* [Collected data entries]
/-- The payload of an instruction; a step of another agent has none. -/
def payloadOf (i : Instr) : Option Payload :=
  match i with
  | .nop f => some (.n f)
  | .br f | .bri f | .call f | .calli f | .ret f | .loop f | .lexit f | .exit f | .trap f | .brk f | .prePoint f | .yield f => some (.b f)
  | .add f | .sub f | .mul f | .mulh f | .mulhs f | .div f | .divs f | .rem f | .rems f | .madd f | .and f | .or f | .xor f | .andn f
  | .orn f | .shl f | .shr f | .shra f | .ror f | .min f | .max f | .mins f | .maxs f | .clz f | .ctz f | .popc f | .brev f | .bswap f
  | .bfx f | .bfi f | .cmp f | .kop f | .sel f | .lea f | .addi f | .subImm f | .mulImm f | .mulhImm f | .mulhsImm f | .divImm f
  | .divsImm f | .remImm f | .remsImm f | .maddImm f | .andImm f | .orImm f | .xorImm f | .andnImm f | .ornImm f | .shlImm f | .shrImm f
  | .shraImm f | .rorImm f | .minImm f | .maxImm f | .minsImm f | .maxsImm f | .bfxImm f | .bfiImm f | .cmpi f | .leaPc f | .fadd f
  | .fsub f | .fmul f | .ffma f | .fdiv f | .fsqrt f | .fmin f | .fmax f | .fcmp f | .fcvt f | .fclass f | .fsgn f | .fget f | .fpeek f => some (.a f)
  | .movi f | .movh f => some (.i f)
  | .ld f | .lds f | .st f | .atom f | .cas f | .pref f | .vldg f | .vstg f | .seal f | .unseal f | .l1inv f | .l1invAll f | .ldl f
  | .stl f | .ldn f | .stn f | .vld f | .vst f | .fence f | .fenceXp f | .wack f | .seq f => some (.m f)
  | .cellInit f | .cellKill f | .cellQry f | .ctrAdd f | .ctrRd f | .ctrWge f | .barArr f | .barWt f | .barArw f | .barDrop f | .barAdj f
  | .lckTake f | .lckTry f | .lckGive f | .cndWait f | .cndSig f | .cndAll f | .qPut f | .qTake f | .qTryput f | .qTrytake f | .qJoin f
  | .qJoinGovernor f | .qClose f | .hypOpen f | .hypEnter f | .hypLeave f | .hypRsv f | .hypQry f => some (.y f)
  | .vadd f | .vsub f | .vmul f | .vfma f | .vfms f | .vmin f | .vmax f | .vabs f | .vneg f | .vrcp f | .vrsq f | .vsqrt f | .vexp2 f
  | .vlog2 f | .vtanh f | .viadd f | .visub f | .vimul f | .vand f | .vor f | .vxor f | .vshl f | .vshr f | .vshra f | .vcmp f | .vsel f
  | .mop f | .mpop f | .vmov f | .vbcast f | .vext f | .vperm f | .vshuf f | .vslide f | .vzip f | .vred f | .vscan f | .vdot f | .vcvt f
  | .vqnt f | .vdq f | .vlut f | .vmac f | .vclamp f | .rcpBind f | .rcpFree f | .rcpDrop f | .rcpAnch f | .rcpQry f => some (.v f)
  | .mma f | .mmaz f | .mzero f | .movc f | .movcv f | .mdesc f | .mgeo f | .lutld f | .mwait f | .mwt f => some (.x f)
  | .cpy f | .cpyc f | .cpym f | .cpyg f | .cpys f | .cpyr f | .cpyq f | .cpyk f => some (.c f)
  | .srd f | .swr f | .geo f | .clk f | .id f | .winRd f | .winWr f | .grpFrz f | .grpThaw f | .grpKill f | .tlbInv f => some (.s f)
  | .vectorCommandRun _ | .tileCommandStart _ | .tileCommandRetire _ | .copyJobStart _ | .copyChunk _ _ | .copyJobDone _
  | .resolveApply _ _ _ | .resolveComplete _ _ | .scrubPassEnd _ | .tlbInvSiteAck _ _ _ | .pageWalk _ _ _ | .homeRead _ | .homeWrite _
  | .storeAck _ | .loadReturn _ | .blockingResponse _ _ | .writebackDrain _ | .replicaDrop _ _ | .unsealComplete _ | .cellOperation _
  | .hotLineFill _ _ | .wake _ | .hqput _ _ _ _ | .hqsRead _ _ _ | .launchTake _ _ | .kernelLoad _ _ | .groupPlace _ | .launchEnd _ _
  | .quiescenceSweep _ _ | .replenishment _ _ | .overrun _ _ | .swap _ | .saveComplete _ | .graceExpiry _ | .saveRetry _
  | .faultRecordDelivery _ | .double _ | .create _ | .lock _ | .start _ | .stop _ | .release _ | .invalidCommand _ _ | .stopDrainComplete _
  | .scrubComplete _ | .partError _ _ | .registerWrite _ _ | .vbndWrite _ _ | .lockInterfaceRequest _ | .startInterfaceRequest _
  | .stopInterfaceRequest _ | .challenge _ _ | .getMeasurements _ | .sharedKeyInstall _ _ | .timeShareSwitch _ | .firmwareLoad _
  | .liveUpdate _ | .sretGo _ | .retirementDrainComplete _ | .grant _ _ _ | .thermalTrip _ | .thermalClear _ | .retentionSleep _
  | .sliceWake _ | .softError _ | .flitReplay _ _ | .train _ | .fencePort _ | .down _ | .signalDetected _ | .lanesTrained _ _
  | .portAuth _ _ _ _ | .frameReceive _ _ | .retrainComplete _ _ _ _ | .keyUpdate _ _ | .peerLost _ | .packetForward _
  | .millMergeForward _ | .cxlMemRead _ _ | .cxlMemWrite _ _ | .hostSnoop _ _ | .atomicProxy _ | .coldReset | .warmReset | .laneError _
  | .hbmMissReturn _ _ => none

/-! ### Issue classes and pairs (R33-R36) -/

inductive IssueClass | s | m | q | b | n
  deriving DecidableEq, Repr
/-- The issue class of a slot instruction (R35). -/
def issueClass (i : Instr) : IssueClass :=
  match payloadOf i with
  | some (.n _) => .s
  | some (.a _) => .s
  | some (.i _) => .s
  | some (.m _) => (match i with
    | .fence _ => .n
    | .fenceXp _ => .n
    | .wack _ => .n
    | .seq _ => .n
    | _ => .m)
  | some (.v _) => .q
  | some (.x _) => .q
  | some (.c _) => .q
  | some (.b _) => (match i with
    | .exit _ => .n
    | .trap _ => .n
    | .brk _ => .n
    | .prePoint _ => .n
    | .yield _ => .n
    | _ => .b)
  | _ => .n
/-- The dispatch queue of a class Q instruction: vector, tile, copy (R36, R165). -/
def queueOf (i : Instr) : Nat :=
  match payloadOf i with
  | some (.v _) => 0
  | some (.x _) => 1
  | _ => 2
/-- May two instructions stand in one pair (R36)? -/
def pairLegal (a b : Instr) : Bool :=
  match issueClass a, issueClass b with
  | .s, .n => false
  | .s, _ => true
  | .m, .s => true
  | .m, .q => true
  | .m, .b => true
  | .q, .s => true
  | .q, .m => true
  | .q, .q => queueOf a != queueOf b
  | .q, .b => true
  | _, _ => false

* [AIM OF THE EXERCISE]
Could you repeat every record word for word?

* [SOLUTION TO THE EXERCISE]
/-- The payload of an instruction; a step of another agent has none. -/
def payloadOf (i : Instr) : Option Payload :=
  match i with
  | .nop f => some (.n f)
  | .br f | .bri f | .call f | .calli f | .ret f | .loop f | .lexit f | .exit f | .trap f | .brk f | .prePoint f | .yield f => some (.b f)
  | .add f | .sub f | .mul f | .mulh f | .mulhs f | .div f | .divs f | .rem f | .rems f | .madd f | .and f | .or f | .xor f | .andn f
  | .orn f | .shl f | .shr f | .shra f | .ror f | .min f | .max f | .mins f | .maxs f | .clz f | .ctz f | .popc f | .brev f | .bswap f
  | .bfx f | .bfi f | .cmp f | .kop f | .sel f | .lea f | .addi f | .subImm f | .mulImm f | .mulhImm f | .mulhsImm f | .divImm f
  | .divsImm f | .remImm f | .remsImm f | .maddImm f | .andImm f | .orImm f | .xorImm f | .andnImm f | .ornImm f | .shlImm f | .shrImm f
  | .shraImm f | .rorImm f | .minImm f | .maxImm f | .minsImm f | .maxsImm f | .bfxImm f | .bfiImm f | .cmpi f | .leaPc f | .fadd f
  | .fsub f | .fmul f | .ffma f | .fdiv f | .fsqrt f | .fmin f | .fmax f | .fcmp f | .fcvt f | .fclass f | .fsgn f | .fget f | .fpeek f => some (.a f)
  | .movi f | .movh f => some (.i f)
  | .ld f | .lds f | .st f | .atom f | .cas f | .pref f | .vldg f | .vstg f | .seal f | .unseal f | .l1inv f | .l1invAll f | .ldl f
  | .stl f | .ldn f | .stn f | .vld f | .vst f | .fence f | .fenceXp f | .wack f | .seq f => some (.m f)
  | .cellInit f | .cellKill f | .cellQry f | .ctrAdd f | .ctrRd f | .ctrWge f | .barArr f | .barWt f | .barArw f | .barDrop f | .barAdj f
  | .lckTake f | .lckTry f | .lckGive f | .cndWait f | .cndSig f | .cndAll f | .qPut f | .qTake f | .qTryput f | .qTrytake f | .qJoin f
  | .qJoinGovernor f | .qClose f | .hypOpen f | .hypEnter f | .hypLeave f | .hypRsv f | .hypQry f => some (.y f)
  | .vadd f | .vsub f | .vmul f | .vfma f | .vfms f | .vmin f | .vmax f | .vabs f | .vneg f | .vrcp f | .vrsq f | .vsqrt f | .vexp2 f
  | .vlog2 f | .vtanh f | .viadd f | .visub f | .vimul f | .vand f | .vor f | .vxor f | .vshl f | .vshr f | .vshra f | .vcmp f | .vsel f
  | .mop f | .mpop f | .vmov f | .vbcast f | .vext f | .vperm f | .vshuf f | .vslide f | .vzip f | .vred f | .vscan f | .vdot f | .vcvt f
  | .vqnt f | .vdq f | .vlut f | .vmac f | .vclamp f | .rcpBind f | .rcpFree f | .rcpDrop f | .rcpAnch f | .rcpQry f => some (.v f)
  | .mma f | .mmaz f | .mzero f | .movc f | .movcv f | .mdesc f | .mgeo f | .lutld f | .mwait f | .mwt f => some (.x f)
  | .cpy f | .cpyc f | .cpym f | .cpyg f | .cpys f | .cpyr f | .cpyq f | .cpyk f => some (.c f)
  | .srd f | .swr f | .geo f | .clk f | .id f | .winRd f | .winWr f | .grpFrz f | .grpThaw f | .grpKill f | .tlbInv f => some (.s f)
  | .vectorCommandRun _ | .tileCommandStart _ | .tileCommandRetire _ | .copyJobStart _ | .copyChunk _ _ | .copyJobDone _
  | .resolveApply _ _ _ | .resolveComplete _ _ | .scrubPassEnd _ | .tlbInvSiteAck _ _ _ | .pageWalk _ _ _ | .homeRead _ | .homeWrite _
  | .storeAck _ | .loadReturn _ | .blockingResponse _ _ | .writebackDrain _ | .replicaDrop _ _ | .unsealComplete _ | .cellOperation _
  | .hotLineFill _ _ | .wake _ | .hqput _ _ _ _ | .hqsRead _ _ _ | .launchTake _ _ | .kernelLoad _ _ | .groupPlace _ | .launchEnd _ _
  | .quiescenceSweep _ _ | .replenishment _ _ | .overrun _ _ | .swap _ | .saveComplete _ | .graceExpiry _ | .saveRetry _
  | .faultRecordDelivery _ | .double _ | .create _ | .lock _ | .start _ | .stop _ | .release _ | .invalidCommand _ _ | .stopDrainComplete _
  | .scrubComplete _ | .partError _ _ | .registerWrite _ _ | .vbndWrite _ _ | .lockInterfaceRequest _ | .startInterfaceRequest _
  | .stopInterfaceRequest _ | .challenge _ _ | .getMeasurements _ | .sharedKeyInstall _ _ | .timeShareSwitch _ | .firmwareLoad _
  | .liveUpdate _ | .sretGo _ | .retirementDrainComplete _ | .grant _ _ _ | .thermalTrip _ | .thermalClear _ | .retentionSleep _
  | .sliceWake _ | .softError _ | .flitReplay _ _ | .train _ | .fencePort _ | .down _ | .signalDetected _ | .lanesTrained _ _
  | .portAuth _ _ _ _ | .frameReceive _ _ | .retrainComplete _ _ _ _ | .keyUpdate _ _ | .peerLost _ | .packetForward _
  | .millMergeForward _ | .cxlMemRead _ _ | .cxlMemWrite _ _ | .hostSnoop _ _ | .atomicProxy _ | .coldReset | .warmReset | .laneError _
  | .hbmMissReturn _ _ => none

/-! ### Issue classes and pairs (R33-R36) -/

inductive IssueClass | s | m | q | b | n
  deriving DecidableEq, Repr
/-- The issue class of a slot instruction (R35). -/
def issueClass (i : Instr) : IssueClass :=
  match payloadOf i with
  | some (.n _) => .s
  | some (.a _) => .s
  | some (.i _) => .s
  | some (.m _) => (match i with
    | .fence _ => .n
    | .fenceXp _ => .n
    | .wack _ => .n
    | .seq _ => .n
    | _ => .m)
  | some (.v _) => .q
  | some (.x _) => .q
  | some (.c _) => .q
  | some (.b _) => (match i with
    | .exit _ => .n
    | .trap _ => .n
    | .brk _ => .n
    | .prePoint _ => .n
    | .yield _ => .n
    | _ => .b)
  | _ => .n
/-- The dispatch queue of a class Q instruction: vector, tile, copy (R36, R165). -/
def queueOf (i : Instr) : Nat :=
  match payloadOf i with
  | some (.v _) => 0
  | some (.x _) => 1
  | _ => 2
/-- May two instructions stand in one pair (R36)? -/
def pairLegal (a b : Instr) : Bool :=
  match issueClass a, issueClass b with
  | .s, .n => false
  | .s, _ => true
  | .m, .s => true
  | .m, .q => true
  | .m, .b => true
  | .q, .s => true
  | .q, .m => true
  | .q, .q => queueOf a != queueOf b
  | .q, .b => true
  | _, _ => false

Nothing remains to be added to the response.